Tambang emas yang didemo Heri dan sebagian warga Banyuwangi itu dioperasikan PT Bumi Suksesindo. Area tambang perusahaan itu ditetapkan sebagai objek vital nasional. Pada 2017, mereka menargetkan dapat memproduksi setidaknya 100.000 ons emas.
Para penolak tambang itu, termasuk Heri, khawatir eksploitasi emas dapat merusak lingkungan tempat tinggal mereka, terutama menganggu ketersediaan air bersih masyarakat.
MunirHak atas fotoAFP/GETYY IMAGES
Image captionWajah Munir kini kerap terlihat di sudut berbagai kota di Indonesia, dalam bentuk poster maupun mural. Gambar itu kerap disertai tulisan, "Ada dan berlipat ganda."
Tak berimbang
Peneliti KontraS, Yati Andriyani, menyebut kasus Heri serupa dengan kasus kematian Munir, pengacara HAM yang meninggal dunia akibat diracun arsenik dalam perjalanan Jakarta-Amsterdam di dalam pesawat Garuda Indonesia, 2004.
Merujuk kasus Heri dan pengungkapan kasus Munir yang berhenti di pencarian surat rekomendasi tim gabungan pencari fakta, pemerintah, menurutnya, masih terus menganggap pembela hak warga sebagai pengganggu stabilitas keamanan dan politik.

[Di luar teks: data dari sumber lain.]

-- ==== Sys2Proof/Machine/Power.lean ====
section
/-! DEFINITION. Power and temperature (R26 to R28), secure boot, measurements and attestation (R29 to R31), module reset. -/

namespace Sys2Proof.Machine

/-! ## Throttling (R27, R28) -/

/-- The power cap in W (R26). -/
def powerCap (s : State) : Nat := min 2000 (max 800 (ctlFld .pwrCap 0 12 s))
/-- Temperatures that halt issue and that remove power. -/
def haltTemp : Nat := 105
def offTemp : Nat := 110
/-- What the controller does at a die's temperature: from 105 °C all issue halts and the thermal interrupt is raised, from 110 °C the
module has no power. -/
def heed (temp : Nat) (s : State) : State :=
  if offTemp ≤ temp then { s with cond := .unpowered }
  else if haltTemp ≤ temp ∧ s.power.halted = false then sendMsix 0 1 { s with power := { s.power with halted := true, sticky := true } }
  else s
/-- A die's reading is noted. -/
def noteTemp (d temp : Nat) (s : State) : State := { s with power := { s.power with temps := s.power.temps.set d temp } }
/-- Core cycles of a step of the controller: 10 µs. -/
def stepCk : Nat := 10 * usCk
/-- The controller has moved a die's level less than 10 µs ago. -/
def steppedLately (d : Nat) (s : State) : Bool := s.power.last.any fun x => x.1 == d && decide (s.ck < x.2 + stepCk)
/-- THROTTLE_STEP: one step up while a cause stands, one down when none does, every 10 µs. An I/O die has no core to gate. -/
def execThrottleStep (d : Nat) (r : DieReading) (s : State) :=
  event (fun s =>
    if 4 ≤ d || steppedLately d s then heed r.temp (noteTemp d r.temp s)
    else
      let p := decide (powerCap s * 1000 < 4 * r.powerMw + r.ioPowerMw)
      let t := decide (95 < r.temp)
      let lv := s.power.level.getD d 0
      let s := noteTemp d r.temp { s with power := { s.power with
        level := s.power.level.set d (if p || t then min 7 (lv + 1) else lv - 1), why := s.power.why.set d (nb p + nb t * 2)
        last := alSet d s.ck s.power.last } }
      heed r.temp s) s
/-- THERMAL_HALT. -/
def execThermalHalt (d temp : Nat) (s : State) := event (fun s => if decide (temp < haltTemp) then s else heed temp (noteTemp d temp s)) s
/-- POWER_REMOVAL. -/
def execPowerRemoval (d temp : Nat) (s : State) := event (fun s => if decide (temp < offTemp) then s else heed temp (noteTemp d temp s)) s
/-- A write to `ctl.therm`: 1 to halted clears it; issue goes on where no sensor stands at 105 °C (log 27). -/
def writeTherm (v : W64) (s : State) : State :=
  if bit v 6 then { s with power := { s.power with sticky := false, halted := s.power.halted && decide (haltTemp ≤ maxOf s.power.temps) } } else s

/-! ## Boot and measurements (R29, R30) -/

/-- A digest's bytes, as the registers hold it (log 7). -/
def digestBytes (d : BitVec 256) : List Byte := bytesOfNat 32 d.toNat
/-- Extend a measurement register. -/
def extendMeas (i : Nat) (image : List Byte) (ms : List (BitVec 256)) : List (BitVec 256) :=
  ms.set i (Config.sm3 (digestBytes (ms.getD i 0) ++ digestBytes (Config.sm3 image)))
/-- The image passes the boot ROM's checks (R29). -/
def imageOk (m : Image) : Bool :=
  Config.sm3 m.rootKey == Config.fusedKeyDigest && Config.sm2Verify m.rootKey (Config.sm3 m.bytes) m.signature && decide (Config.fusedVersion.toNat ≤ m.version.toNat)
/-- The images before the first that fails, in order. -/
def bootable (ms : List Image) : List Image := ms.takeWhile imageOk
/-- The module after reset and boot: every register at its reset value, the fuses as they are, the images that ran measured; recovery
mode where one failed. What has left the module stands. -/
def rebooted (images : List Image) (s : State) : State :=
  let ok := bootable images
  let ms := extendMeas 3 Config.fuseBytes (List.replicate 8 0)
  let meas := ok.zipIdx.foldl (fun ms x => extendMeas x.2 x.1.bytes ms) ms
  { State.reset with
    ctl := (List.range 4).map fun d => (CtlReg.harvest d, ctlRaw (.harvest d) s)
    cond := if ok.length = images.length then .running else .recovery
    meas := meas, fw := (List.range 3).map fun i => ((ok[i]?).map (·.version)).getD 0
    free := s.free, hostOut := s.hostOut, msixSent := s.msixSent, reports := s.reports }
/-- MODULE_RESET. -/
def execModuleReset (boot device home : Image) (s : State) : Host.Outcome State Fault Refusal := .next (rebooted [boot, device, home] s)
/-- MEAS_EXTEND: the host extends meas[4] to meas[7]. -/
def execMeasExtend (i : Nat) (image : List Byte) (s : State) :=
  event (fun s => if 4 ≤ i ∧ i < 8 then { s with meas := extendMeas i image s.meas } else s) s

/-! ## Attestation (R31) -/

/-- Bytes 0x000 to 0x1BF of the report. The tenant table is hashed as 64 entries of 8 little-endian bytes in order of q: the model's choice
(log 77). -/
def reportBody (nonce : BitVec 256) (s : State) : List Byte :=
  bytesOfNat 4 0x4158_4E36 ++ bytesOfNat 2 1 ++ bytesOfNat 2 (nb Config.debugEnabled + nb (s.cond == .recovery) * 2) ++ bytesOfNat 16 Config.serial.toNat
    ++ bytesOfNat 8 Config.fusedVersion.toNat ++ digestBytes nonce ++ bytesOfNat 8 Config.romVersion.toNat ++ (List.range 3).flatMap (fun i => bytesOfNat 8 (s.fw.getD i 0).toNat)
    ++ (List.range 8).flatMap (fun i => digestBytes (s.meas.getD i 0)) ++ (List.range 4).flatMap (fun d => bytesOfNat 8 (ctlRaw (.harvest d) s).toNat)
    ++ digestBytes (Config.sm3 ((List.range 64).flatMap fun q => bytesOfNat 8 (ctlRaw (.fjTenant q) s).toNat)) ++ List.replicate 32 0
/-- The 512-byte report. -/
def attestation (nonce : BitVec 256) (s : State) : List Byte :=
  let body := reportBody nonce s
  let (r, x) := Config.sm2Sign (Config.sm3 body)
  body ++ digestBytes r ++ digestBytes x
/-- ATTESTATION_REPORT; the management function's recovery interface answers it too. -/
def execAttestationReport (nonce : BitVec 256) (s : State) : Host.Outcome State Fault Refusal := .next { s with reports := s.reports ++ [attestation nonce s] }

end Sys2Proof.Machine
end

Ditambahkannya, pemerintah kerap menggunakan berbagai cara untuk menghentikan advokasi yang dilakukan pembela HAM.
"Kami menyayangkan isu komunis dijadikan alat untuk mengkriminalisasi pembela HAM. Ini menunjukkan watak pemerintah yang tak memahami kontribusi pembela HAM untuk negara," ujar Yati di Jakarta, Senin siang tadi.

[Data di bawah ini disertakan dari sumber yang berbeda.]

-- ==== Sys2Proof/Certificates/Slice0/Obligations.lean ====
section
/-! DEFINITION. The statements for the provers: each `Obligations.<Name>` is a proposition about the model. -/

open Sys2Proof Sys2Proof.Machine Sys2Proof.Safety

/-! ## Scalar registers -/

/-- R287, R288: the results of major 0x01. Each instruction that passes the tests of R266 issues and leaves its result in sD. -/
def Obligations.ScalarResults : Prop :=
  ∀ (s : State) (d a b : Reg) (ta tb : Bool),
    let x := s.cur.gs a
    let y := s.cur.gs b
    let old := s.cur.gs d
    let lo := y.toNat % 64
    let n := min (y.toNat / 256 % 128) (64 - lo)
    let f := x.toNat / 2 ^ lo % 2 ^ n
    let puts (i : Instr) (v : W64) : Prop := ready i s = true → exec i s = issued i s (withScalar d v s)
    puts (.sadd d a b ta tb) (x + y)
    ∧ puts (.ssub d a b ta tb) (x - y)
    ∧ puts (.smul d a b ta tb) (x * y)
    ∧ puts (.smulhI64 d a b ta tb) (BitVec.ofInt 64 (x.toInt * y.toInt / 2 ^ 64))
    ∧ puts (.smulhN64 d a b ta tb) (BitVec.ofNat 64 (x.toNat * y.toNat / 2 ^ 64))
    ∧ puts (.sdivI64 d a b ta tb) (if y = 0 then BitVec.allOnes 64 else BitVec.ofInt 64 (x.toInt.tdiv y.toInt))
    ∧ puts (.sdivN64 d a b ta tb) (if y = 0 then BitVec.allOnes 64 else BitVec.ofNat 64 (x.toNat / y.toNat))
    ∧ puts (.sremI64 d a b ta tb) (if y = 0 then x else BitVec.ofInt 64 (x.toInt.tmod y.toInt))
    ∧ puts (.sremN64 d a b ta tb) (if y = 0 then x else BitVec.ofNat 64 (x.toNat % y.toNat))
    ∧ puts (.sand d a b ta tb) (x &&& y)
    ∧ puts (.sor d a b ta tb) (x ||| y)
    ∧ puts (.sxor d a b ta tb) (x ^^^ y)
    ∧ puts (.sandn d a b ta tb) (x &&& ~~~y)
    ∧ puts (.sshl d a b ta tb) (x <<< lo)
    ∧ puts (.sshr d a b ta tb) (x >>> lo)
    ∧ puts (.ssra d a b ta tb) (x.sshiftRight lo)
    ∧ puts (.sminI64 d a b ta tb) (if x.toInt ≤ y.toInt then x else y)
    ∧ puts (.sminN64 d a b ta tb) (if x.toNat ≤ y.toNat then x else y)
    ∧ puts (.smaxI64 d a b ta tb) (if x.toInt ≤ y.toInt then y else x)
    ∧ puts (.smaxN64 d a b ta tb) (if x.toNat ≤ y.toNat then y else x)
    ∧ puts (.sclz d a ta) (BitVec.ofNat 64 (((List.range 64).takeWhile fun i => !x.getMsbD i).length))
    ∧ puts (.sctz d a ta) (BitVec.ofNat 64 (((List.range 64).takeWhile fun i => !x.getLsbD i).length))
    ∧ puts (.spopc d a ta) (BitVec.ofNat 64 (((List.range 64).filter fun i => x.getLsbD i).length))
    ∧ puts (.smov d a ta) x
    ∧ puts (.ssel d a b ta tb) (if old = 0 then y else x)
    ∧ puts (.sbfxN64 d a b ta tb) (BitVec.ofNat 64 f)
    ∧ puts (.sbfxI64 d a b ta tb) (BitVec.ofInt 64 (if 2 * f < 2 ^ n then (f : Int) else f - 2 ^ n))
    ∧ puts (.sbfi d a b ta tb)
        (BitVec.ofNat 64 (old.toNat % 2 ^ lo + x.toNat % 2 ^ n * 2 ^ lo + old.toNat / 2 ^ (lo + n) * 2 ^ (lo + n)))
    ∧ puts (.scmp .eq d a b ta tb) (if x = y then 1 else 0)
    ∧ puts (.scmp .ne d a b ta tb) (if x = y then 0 else 1)
    ∧ puts (.scmp .ltI d a b ta tb) (if x.toInt < y.toInt then 1 else 0)
    ∧ puts (.scmp .geI d a b ta tb) (if x.toInt < y.toInt then 0 else 1)
    ∧ puts (.scmp .ltN d a b ta tb) (if x.toNat < y.toNat then 1 else 0)
    ∧ puts (.scmp .geN d a b ta tb) (if x.toNat < y.toNat then 0 else 1)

MuchdiHak atas fotoAFP/GETTY IMAGES
Image captionMayjen (Purn) Muchdi PR divonis bebas dalam sidang kematian Munir. Kasus itu hanya menjerat eks pilot Garuda Indonesia, Pollycarpus.
Kepolisian, kata Yati, juga kerap tidak objektif saat menangani perkara yang berkaitan dengan masyarakat yang memperjuangkan hak mereka.
"Dalam banyak sengketa tanah antara petani dan korporasi, penegak hukum kerap berpihak kepada pemilik modal. Di sisi lain pemerintah menempatkan pembela HAM sebagai pelanggar kepentingan umum atau pelaku makar," tuturnya.
Pada tempat yang sama, Jaksa Agung periode 2001, Marsilam Simanjuntak, mengaku tak heran dengan sikap pemerintah yang diucapkan Yati. Ia menuturkan bahwa pemerintah terbiasa menjadikan kekacauan dan keadaan darurat sebagai alasan melakukan kekerasan.
"Masyarakat bereaksi dengan protes. Tapi oleh penguasa, protes itu akan dianggap dukungan terhadap sumber kekacauan yang telah ditanggulangi.
"Maka pembelaan itu pun dituduh mengganggu stabilitas atau pengkhianat yang harus dibasmi. Siklusnya begitu seterusnya," ucap Marsilam.